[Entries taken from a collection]

-- Opening Marker --

-- ==== Sys2Proof/Machine/Core.lean ====
section
/-! DEFINITION. The machine as the host runs it. -/

noncomputable def Sys2Proof.core : Host.Core :=
  { State := Sys2Proof.Machine.State, Fault := Sys2Proof.Machine.Fault, Refusal := Sys2Proof.Machine.Refusal,
    step := Sys2Proof.Machine.step, reset := Sys2Proof.Machine.State.reset }
end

-- Closing Marker --

**ABOUT THIS EXERCISE**
For this exercise, transcribe all the records exactly.

**ANSWER TO THIS TASK**
-- ==== Sys2Proof/Machine/Core.lean ====
section
/-! DEFINITION. The machine as the host runs it. -/

noncomputable def Sys2Proof.core : Host.Core :=
  { State := Sys2Proof.Machine.State, Fault := Sys2Proof.Machine.Fault, Refusal := Sys2Proof.Machine.Refusal,
    step := Sys2Proof.Machine.step, reset := Sys2Proof.Machine.State.reset }
end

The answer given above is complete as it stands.